Closed stefa2k closed 3 years ago
Thanks for the report! gRPC retries were not configured correctly for gRPC streams, which is what the validator uses on initial contact for the beacon node.
I've added PR #6670 which includes the following fixes and improvements:
--grpc-retries
--grpc-retry-delay
, default of 1s.--verbosity=debug
or --verbosity=trace
So now the new behavior will be: "On initial contact of beacon node, open a stream to wait on the beacon node to report fully synced. If the connection is UNAVAILABLE or RESOURCE_EXHAUSTED, retry up to --grpc-retries
with --grpc-retry-delay
between each attempt. If all attempts have been exhausted, log a fatal condition and stop the process".
If you find that satisfactory for your use case, then please close this issue.
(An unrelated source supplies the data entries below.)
-- ==== Sys2Proof/Machine/HostLibrary.lean ====
section
/-! DEFINITION. The host library's duties for inputs that no register can hold (R208, decision D26): each is reported by
the host itself, without any access to the block, and nothing is truncated or wrapped into a register. -/

namespace Sys2Proof.Machine

/-- A number a caller may pass: an integer, of any sign and size, or no integer at all (R208). -/
inductive HostNumber where
  | integer (z : Int)
  | notInteger
  deriving DecidableEq, Repr

/-- The error the host library reports to its caller (R208). -/
inductive HostReport where
  | outOfRange
  | widthError
  | invalidLength
  /-- The block reported UNKNOWN_SYMBOL: the original character of the caller, whole (R208). -/
  | unknownSymbol (char : Nat)
  /-- The values read are none this call leaves; another host came between (R205). DESIGN CHOICE, log entry 24. -/
  | unexpected
  deriving DecidableEq, Repr

/-- An integer of a caller as a DIN value, or OutOfRange when DIN cannot hold it (R208, R211). -/
def dinValue : HostNumber → Except HostReport Word
  | .notInteger => .error .outOfRange
  | .integer z => if 0 ≤ z ∧ z < 2 ^ 32 then .ok (BitVec.ofInt 32 z) else .error .outOfRange

/-- A width as a WIDTH field, or the width error when the field cannot hold it (R208). -/
def widthField (w : Int) : Except HostReport (BitVec 3) :=
  if 0 ≤ w ∧ w < 8 then .ok (BitVec.ofInt 3 w) else .error .widthError

/-- A string's length as an SLEN value, or InvalidLength when SLEN cannot hold it (R208). -/
def slenValue (s : List Nat) : Except HostReport Word :=
  if s.length < 2 ^ 32 then .ok (BitVec.ofNat 32 s.length) else .error .invalidLength

/-- encodeFor(w)(n) by the library: the accesses of `ENC` with the selected width, or the host's own report. The order
of the two checks is the model's: DESIGN CHOICE, log entry 20. -/
def libraryEncode (p : Params) (w : Int) (n : HostNumber) : Except HostReport (List Access) :=
  match widthField w with
  | .error e => .error e
  | .ok wf =>
    match dinValue n with
    | .error e => .error e
    | .ok v =>
      .ok [writeAccess p .din v, writeAccess p .cmd (wordOf { rsvd := 0#25, width := wf, op := 1#4 }),
           readAccess p .status, readAccess p .sout0, readAccess p .sout1]

/-- decodeFor(w)(s) by the library: the accesses of `DEC` with the selected width and a read of ERRPOS, or the host's own
report. The order of the two checks is the model's: DESIGN CHOICE, log entry 20; so is the read of ERRPOS in every call:
log entry 24. -/
def libraryDecode (p : Params) (w : Int) (s : List Nat) : Except HostReport (List Access) :=
  match widthField w with
  | .error e => .error e
  | .ok wf =>
    match slenValue s with
    | .error e => .error e
    | .ok len =>
      .ok [writeAccess p .sin0 (stringChars s).word0, writeAccess p .sin1 (stringChars s).word1,
           writeAccess p .slen len, writeAccess p .cmd (wordOf { rsvd := 0#25, width := wf, op := 2#4 }),
           readAccess p .status, readAccess p .dout, readAccess p .errPos]

/-- symbolAt(i) by the library: the accesses of `SYM` (R103), or OutOfRange when DIN cannot hold the index. R208 speaks of
"an integer to encode" and R211 of any integer a caller passes; whether an index counts is open. Here it does: DESIGN
CHOICE, log entry 26. -/
def librarySymbol (p : Params) (i : HostNumber) : Except HostReport (List Access) :=
  match dinValue i with
  | .error e => .error e
  | .ok v =>
    .ok [writeAccess p .din v, writeAccess p .cmd (encode .symbolAt), readAccess p .status, readAccess p .sout0]

/-- indexOf(c) by the library: the accesses of `IDX`, with a code above 0xFF written as 0x00 (R208). -/
def libraryIndex (p : Params) (c : Nat) : List Access :=
  [writeAccess p .sin0 ((charByte c).setWidth 32), writeAccess p .cmd (encode .indexOf), readAccess p .status,
   readAccess p .dout]

/-- STATUS of a command that succeeded (R25). -/
def statusSuccess : Word := 0x100#32

/-- STATUS of a command that failed with this error (R25, R171). -/
def statusOf (k : ErrKind) : Word := k.code.setWidth 32

/-- The character of the caller's string at the position the block reported in ERRPOS (R208). -/
def originalCharacter (s : List Nat) (errPos : Word) : Option Nat := s[errPos.toNat]?

/-- The report of an unknown symbol: the original character (R208). -/
def unknownReport (c : Option Nat) : HostReport :=
  match c with
  | some c => .unknownSymbol c
  | none => .unexpected

/-- What decodeFor answers its caller, from the values its reads of STATUS, DOUT and ERRPOS returned: the integer, or
the error of the block, with the original character when that is UNKNOWN_SYMBOL (R171, R208). Log entry 24. -/
def decodeReport (s : List Nat) : List Word → Except HostReport Word
  | [status, dout, errPos] =>
    if status = statusSuccess then .ok dout
    else if status = statusOf .unknownSymbol then .error (unknownReport (originalCharacter s errPos))
    else if status = statusOf .invalidLength then .error .invalidLength
    else if status = statusOf .badWidth then .error .widthError
    else .error .unexpected
  | _ => .error .unexpected

/-- What indexOf answers its caller, from the values its reads of STATUS and DOUT returned (R171, R208). Log entry 24. -/
def indexReport (c : Nat) : List Word → Except HostReport Word
  | [status, dout] =>
    if status = statusSuccess then .ok dout
    else if status = statusOf .unknownSymbol then .error (.unknownSymbol c)
    else .error .unexpected
  | _ => .error .unexpected

end Sys2Proof.Machine
end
If not, please advise a recommended solution to resolve your use case.
Thanks @prestonvanloon
Just a quick question, is -1
also supported?
I run docker tag HEAD-62ae22
now and it looks like setting --grpc-retries
to 18446744073709551615
in my configs doesn't have any effect, the logs still look the same:
time="2020-07-22 17:21:40" level=info msg="Waiting for beacon chain start log from the ETH 1.0 deposit contract" prefix=validator
validator | time="2020-07-22 17:21:44" level=fatal msg="Could not determine if beacon chain started: could not receive ChainStart from stream: rpc error: code = Unavailable desc = Service Unavailable: HTTP status code 503; transport: received the unexpected content-type "text/html"" prefix=validator
validator | time="2020-07-22T17:21:47Z" level=info msg="New calculated roughtime offset is -38419284 ns" prefix=roughtime
validator | time="2020-07-22 17:21:47" level=warning msg="Enabled validator slashing protection." prefix=flags
validator | time="2020-07-22 17:21:47" level=warning msg="Enabled validator attestation and block slashing protection using an external slasher." prefix=flags
Can you try a different value other than max uint? Can you please attach logs at debug level?
When I tried it with --grpc-retries=10000 and --verbosity=debug, i could see the following logs to indicate that it was retrying.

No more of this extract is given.